== How to complete this task ==
From the listing below, output only the lines starting at the line that has "(.inr (by rw" and ending at the line that has "rw [Bus.frame, wrbytes_cons, rcv_stop", exactly as they appear, ends included.

== Extracted data ==
/-- Settles O60, by the head of the script: an agent's step or a script line, each of which keeps the invariant of the bus
and of the control registers. -/
theorem stepKeepsInvariant : Obligations.StepKeepsInvariant := by
  intro s t hInv hStep
  cases hScript : s.script with
  | nil =>
    rw [step_of_script_nil hScript] at hStep
    exact freeStep_keeps_inv hInv hStep
  | cons line rest =>
    rw [step_of_script_cons hScript] at hStep
    exact runLine_keeps_inv (popLine_keeps_inv hInv rest) hStep

end Sys2Proof.Machine
end

section
/-! The values right after reset and after the operation RESET (10_state.md R30). -/

namespace Sys2Proof.Machine

open Sys2Proof

theorem afterReset_isIdle (b : Bus) : b.afterReset.isIdle := ⟨rfl, rfl⟩

/-- RESET leaves every address beyond the cells as it was (log 16). -/
theorem afterReset_read (b : Bus) {a : Nat} (ha : Config.width ≤ a) :
    b.afterReset.rcv.cells.read a = b.rcv.cells.read a := scramble_read ha

theorem reset_isIdle : Bus.reset.isIdle := ⟨rfl, rfl⟩

theorem busInv_reset : BusInv Bus.reset where
  cells_wf := List.Pairwise.nil
  cells_inSpace := by simp [Bus.reset, Receiver.reset, Memory.inSpace]
  clk_read := rfl
  dio_read := rfl
  reader_read := rfl
  bits_le := Nat.zero_le 8
  frame_read := iff_of_true rfl rfl

/-- Settles O51, by the state RESET answers, field by field. -/
theorem resetOperation : Obligations.ResetOperation := fun s =>
  ⟨_, exec_reset s, rfl, rfl, rfl, rfl, rfl, rfl, rfl, rfl, afterReset_isIdle s.bus, rfl, rfl, rfl, rfl, rfl, rfl,
    fun _ => afterReset_read s.bus⟩

/-- Settles O52, field by field of the reset state. -/
theorem resetStateValues : Obligations.ResetStateValues := fun _ =>
  ⟨rfl, rfl, rfl, rfl, rfl, rfl, rfl, reset_isIdle, rfl, rfl⟩

/-- Settles O59, by the two parts of the invariant. -/
theorem resetMeetsInvariant : Obligations.ResetMeetsInvariant := fun f =>
  (inv_iff _).mpr ⟨busInv_reset, controlInv_atReset f false⟩

end Sys2Proof.Machine
end

section
/-! The display's receiver while every byte is acknowledged: what one byte, a frame and an update leave in it
(20_memory.md R41, R44; log 15). -/

namespace Sys2Proof.Machine

open Sys2Proof

/-! ### Bytes stored one after another -/

/-- Bytes written at rising addresses from `a` on: what a run of data bytes leaves (20_memory.md R44). -/
def Memory.writeFrom (m : Memory) (a : Nat) : List Byte → Memory
  | [] => m
  | v :: vs => Memory.writeFrom (m.write a v) (a + 1) vs

@[simp] theorem writeFrom_nil (m : Memory) (a : Nat) : m.writeFrom a [] = m := rfl
@[simp] theorem writeFrom_cons (m : Memory) (a : Nat) (v : Byte) (vs : List Byte) :
    m.writeFrom a (v :: vs) = (m.write a v).writeFrom (a + 1) vs := rfl

theorem read_writeFrom_outside (m : Memory) (vs : List Byte) {a x : Nat} (h : x < a ∨ a + vs.length ≤ x) :
    (m.writeFrom a vs).read x = m.read x := by
  induction vs generalizing m a with
  | nil => rfl
  | cons v vs ih =>
    rw [List.length_cons] at h
    rw [writeFrom_cons, ih _ (by omega), read_write_other _ _ (by omega)]

theorem read_writeFrom_inside (m : Memory) (vs : List Byte) (a : Nat) {i : Nat} (h : i < vs.length) :
    (m.writeFrom a vs).read (a + i) = some vs[i] := by
  induction vs generalizing m a i with
  | nil => exact absurd h (Nat.not_lt_zero i)
  | cons v vs ih =>
    cases i with
    | zero => rw [writeFrom_cons, read_writeFrom_outside _ _ (by omega)]; exact read_write_same m a v
    | succ i =>
      rw [writeFrom_cons, show a + (i + 1) = a + 1 + i by omega]
      exact ih _ _ (Nat.lt_of_succ_lt_succ h)

theorem read_writeFrom_zero (m : Memory) (vs : List Byte) {i : Nat} (h : i < vs.length) :
    (m.writeFrom 0 vs).read i = some vs[i] := by
  simpa using read_writeFrom_inside m vs 0 h

/-! ### The receiver at one byte -/

theorem storable_iff (r : Receiver) : r.storable = true ↔ r.autoInc = true ∧ r.addr < 4 := by
  simp [Receiver.storable]

theorem segment_of_storable {r : Receiver} (h : r.storable = true) (v : Byte) :
    r.segment v = { r with cells := r.cells.write r.addr v, addr := r.addr + 1 } := if_pos h

theorem byte_of_data {r : Receiver} (hFrame : r.frame = .data) (h : r.storable = true) (v : Byte) :
    r.byte v = { r with cells := r.cells.write r.addr v, addr := r.addr + 1 } := by
  rw [← segment_of_storable h]
  simp [Receiver.byte, hFrame, h]

/-- Every command byte is read as its command (30_encoding.md R60 to R64). -/
@[simp] theorem decodeCommand_encodeCommand (c : Command) : decodeCommand (encodeCommand c) = some c := by
  cases c with
  | data | addr | off => rfl
  | on bright => revert bright; decide

theorem byte_of_command {r : Receiver} (hFrame : r.frame = .command) (c : Command) :
    r.byte (encodeCommand c) = { r.command c with frame := frameAfter c } := by
  simp [Receiver.byte, hFrame]

/-- Only the address command is followed by data bytes (30_encoding.md R78). -/
theorem frameAfter_eq (c : Command) : frameAfter c = if c = .addr then .data else .closed := by
  cases c <;> rfl

/-! ### Acknowledged bytes -/

/-- The next `n` samples are all low: the receiver acknowledges the next `n` bytes (42_serial_driver.md R135). -/
def Bus.acksNext (b : Bus) (n : Nat) : Prop := b.answers n = List.replicate n false

theorem acksNext_succ (b : Bus) (n : Nat) : b.acksNext (n + 1) ↔ b.nextAck = false ∧ b.dropAck.acksNext n := by
  simp [Bus.acksNext, Bus.answers, List.replicate_succ]

theorem acksNext_one (b : Bus) : b.acksNext 1 ↔ b.nextAck = false := by
  simp [Bus.acksNext, Bus.answers]

@[simp] theorem acksNext_start (b : Bus) (n : Nat) : b.start.acksNext n ↔ b.acksNext n := by
  rw [Bus.acksNext, answers_start, Bus.acksNext]

@[simp] theorem acksNext_wrbyte (b : Bus) (v : Byte) (n : Nat) : (b.wrbyte v).acksNext n ↔ b.dropAck.acksNext n := by
  rw [Bus.acksNext, answers_wrbyte, Bus.acksNext]

theorem acksNext_mono {b : Bus} {m n : Nat} (h : b.acksNext n) (hLe : m ≤ n) : b.acksNext m := by
  rw [Bus.acksNext] at h ⊢
  rw [← answers_take b hLe, h, List.take_replicate, Nat.min_eq_left hLe]

/-- A frame uses up one answer for each of its bytes. -/
theorem acksNext_frame {b : Bus} {vs : List Byte} {n : Nat} (h : b.acksNext (vs.length + n)) :
    (b.frame vs).acksNext n := by
  rw [Bus.acksNext] at h ⊢
  rw [answers_frame, h, List.drop_replicate, Nat.add_sub_cancel_left]

/-! ### The receiver after an acknowledged byte write -/

theorem rcv_wrbyte {b : Bus} (hReader : b.rcv.reader = ⟨true, []⟩) (hAck : b.nextAck = false) (v : Byte) :
    (b.wrbyte v).rcv = b.rcv.byte v := by
  rw [Bus.wrbyte, hAck, rcv_byteEvents v (b := b.dropAck) hReader, dropAck_rcv]

theorem rcv_wrbyte_data {b : Bus} (hReader : b.rcv.reader = ⟨true, []⟩) (hFrame : b.rcv.frame = .data)
    (hStore : b.rcv.storable = true) (hAck : b.nextAck = false) (v : Byte) :
    (b.wrbyte v).rcv = { b.rcv with cells := b.rcv.cells.write b.rcv.addr v, addr := b.rcv.addr + 1 } := by
  rw [rcv_wrbyte hReader hAck, byte_of_data hFrame hStore]

theorem rcv_wrbyte_command {b : Bus} (hReader : b.rcv.reader = ⟨true, []⟩) (hFrame : b.rcv.frame = .command)
    (hAck : b.nextAck = false) (c : Command) :
    (b.wrbyte (encodeCommand c)).rcv = { b.rcv.command c with frame := frameAfter c } := by
  rw [rcv_wrbyte hReader hAck, byte_of_command hFrame]

/-- In a data frame on a byte boundary, with cells left for `n` more data bytes. -/
structure Receiver.TakesData (r : Receiver) (n : Nat) : Prop where
  reader : r.reader = ⟨true, []⟩
  frame : r.frame = .data
  autoInc : r.autoInc = true
  fits : r.addr + n ≤ 4

theorem Receiver.TakesData.storable {r : Receiver} {n : Nat} (h : r.TakesData (n + 1)) : r.storable = true :=
  (storable_iff r).mpr ⟨h.autoInc, Nat.lt_of_lt_of_le (Nat.lt_add_of_pos_right n.succ_pos) h.fits⟩

/-- Data bytes that all have a cell are stored one after another from the current address on. -/
theorem rcv_wrbytes_data (vs : List Byte) {b : Bus} (h : b.rcv.TakesData vs.length) (hAcks : b.acksNext vs.length) :
    (b.wrbytes vs).rcv
      = { b.rcv with cells := b.rcv.cells.writeFrom b.rcv.addr vs, addr := b.rcv.addr + vs.length } := by
  induction vs generalizing b with
  | nil => rfl
  | cons v vs ih =>
    obtain ⟨hAck, hRest⟩ := (acksNext_succ b vs.length).mp hAcks
    have hByte := rcv_wrbyte_data h.reader h.frame h.storable hAck v
    have hNext : (b.wrbyte v).rcv.TakesData vs.length := by
      rw [hByte]
      exact { h with fits := (Nat.succ_add_eq_add_succ _ _).trans_le h.fits }
    rw [wrbytes_cons, ih hNext ((acksNext_wrbyte b v _).mpr hRest), hByte, writeFrom_cons, List.length_cons,
      Nat.add_right_comm, Nat.add_assoc]

/-! ### The receiver after an acknowledged frame from an idle bus -/

/-- Outside a frame, its reader idle. -/
def Receiver.closeFrame (r : Receiver) : Receiver := { r with reader := Reader.idle, frame := .idle }

/-- The opening of a frame: a start, then a command byte that is acknowledged. -/
theorem rcv_open {b : Bus} (hIdle : b.isIdle) (hFrame : b.rcv.frame = .idle) (hAck : b.acksNext 1) (c : Command) :
    (b.start.wrbyte (encodeCommand c)).rcv
      = { b.rcv.command c with reader := ⟨true, []⟩, frame := frameAfter c } := by
  have hStart := rcv_start hIdle hFrame
  have hNext := (acksNext_one _).mp ((acksNext_start b 1).mpr hAck)
  rw [rcv_wrbyte_command (by rw [hStart]) (by rw [hStart]) hNext, hStart]
  cases c <;> rfl

theorem rcv_frame_command {b : Bus} (hIdle : b.isIdle) (hFrame : b.rcv.frame = .idle) (hAck : b.acksNext 1)
    {c : Command} (hc : c ≠ .addr) :
    (b.frame [encodeCommand c]).rcv = (b.rcv.command c).closeFrame := by
  have hOpen := rcv_open hIdle hFrame hAck c
  rw [Bus.frame, wrbytes_cons, wrbytes_nil, rcv_stop (wrbyte_clkOut _ _) (by rw [hOpen])
    (.inr (by rw [hOpen, frameAfter_eq, if_neg hc])), hOpen]
  rfl

/-- A data frame: the address command, then bytes for the cells from 0 on. -/
theorem rcv_frame_addr {b : Bus} {data : List Byte} (hIdle : b.isIdle) (hFrame : b.rcv.frame = .idle)
    (hMode : b.rcv.autoInc = true) (hFits : data.length ≤ 4) (hAcks : b.acksNext (data.length + 1)) :
    (b.frame (encodeCommand .addr :: data)).rcv
      = ({ b.rcv with cells := b.rcv.cells.writeFrom 0 data, addr := data.length } : Receiver).closeFrame := by
  have hOpen := rcv_open hIdle hFrame (acksNext_mono hAcks (by omega)) .addr
  have hRest : (b.start.wrbyte (encodeCommand .addr)).acksNext data.length :=
    (acksNext_wrbyte _ _ _).mpr ((acksNext_succ _ _).mp ((acksNext_start b _).mpr hAcks)).2
  have hTakes : (b.start.wrbyte (encodeCommand .addr)).rcv.TakesData data.length := by
    rw [hOpen]
    exact ⟨rfl, rfl, hMode, (Nat.zero_add _).trans_le hFits⟩
  have hData := rcv_wrbytes_data data hTakes hRest
  have hClk : (b.start.wrbytes (encodeCommand .addr :: data)).clkOut = .low := wrbytes_clkOut (List.cons_ne_nil _ _) _
  rw [wrbytes_cons] at hClk
  rw [Bus.frame, wrbytes_cons, rcv_stop hClk (by rw [hData, hOpen]) (.inl (by rw [hData, hOpen]; rfl)), hData, hOpen]
  simp [Receiver.command, Receiver.closeFrame]

/-- A fully acknowledged update: write mode, the bytes at the cells from 0 on, display on (20_memory.md R41, R44). -/
theorem rcv_update {b : Bus} {seg : List Byte} (hIdle : b.isIdle) (hFrame : b.rcv.frame = .idle)
    (hFits : seg.length ≤ 4) (hAcks : b.acksNext (seg.length + 3)) (bright : Brightness) :
    (b.update seg bright).rcv
      = ({ b.rcv with autoInc := true, cells := b.rcv.cells.writeFrom 0 seg, addr := seg.length
                      on := true, bright := bright } : Receiver).closeFrame := by
  have hFirst := rcv_frame_command hIdle hFrame (acksNext_mono hAcks (by omega)) (c := .data) nofun
  have hAcks2 : (b.frame [encodeCommand .data]).acksNext ((encodeCommand .addr :: seg).length + 1) :=
    acksNext_frame (acksNext_mono hAcks (by simp only [List.length_cons, List.length_nil]; omega))
  have hSecond := rcv_frame_addr (frame_isIdle _ _) (by rw [hFirst]; rfl) (by rw [hFirst]; rfl) hFits
    (acksNext_mono hAcks2 (Nat.le_succ _))
  have hThird := rcv_frame_command (frame_isIdle _ _) (by rw [hSecond]; rfl) (acksNext_frame hAcks2)
    (c := .on bright) nofun
  rw [update_frames, hThird, hSecond, hFirst]
  rfl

== Answer to the exercise ==
    (.inr (by rw [hOpen, frameAfter_eq, if_neg hc])), hOpen]
  rfl

/-- A data frame: the address command, then bytes for the cells from 0 on. -/
theorem rcv_frame_addr {b : Bus} {data : List Byte} (hIdle : b.isIdle) (hFrame : b.rcv.frame = .idle)
    (hMode : b.rcv.autoInc = true) (hFits : data.length ≤ 4) (hAcks : b.acksNext (data.length + 1)) :
    (b.frame (encodeCommand .addr :: data)).rcv
      = ({ b.rcv with cells := b.rcv.cells.writeFrom 0 data, addr := data.length } : Receiver).closeFrame := by
  have hOpen := rcv_open hIdle hFrame (acksNext_mono hAcks (by omega)) .addr
  have hRest : (b.start.wrbyte (encodeCommand .addr)).acksNext data.length :=
    (acksNext_wrbyte _ _ _).mpr ((acksNext_succ _ _).mp ((acksNext_start b _).mpr hAcks)).2
  have hTakes : (b.start.wrbyte (encodeCommand .addr)).rcv.TakesData data.length := by
    rw [hOpen]
    exact ⟨rfl, rfl, hMode, (Nat.zero_add _).trans_le hFits⟩
  have hData := rcv_wrbytes_data data hTakes hRest
  have hClk : (b.start.wrbytes (encodeCommand .addr :: data)).clkOut = .low := wrbytes_clkOut (List.cons_ne_nil _ _) _
  rw [wrbytes_cons] at hClk
  rw [Bus.frame, wrbytes_cons, rcv_stop hClk (by rw [hData, hOpen]) (.inl (by rw [hData, hOpen]; rfl)), hData, hOpen]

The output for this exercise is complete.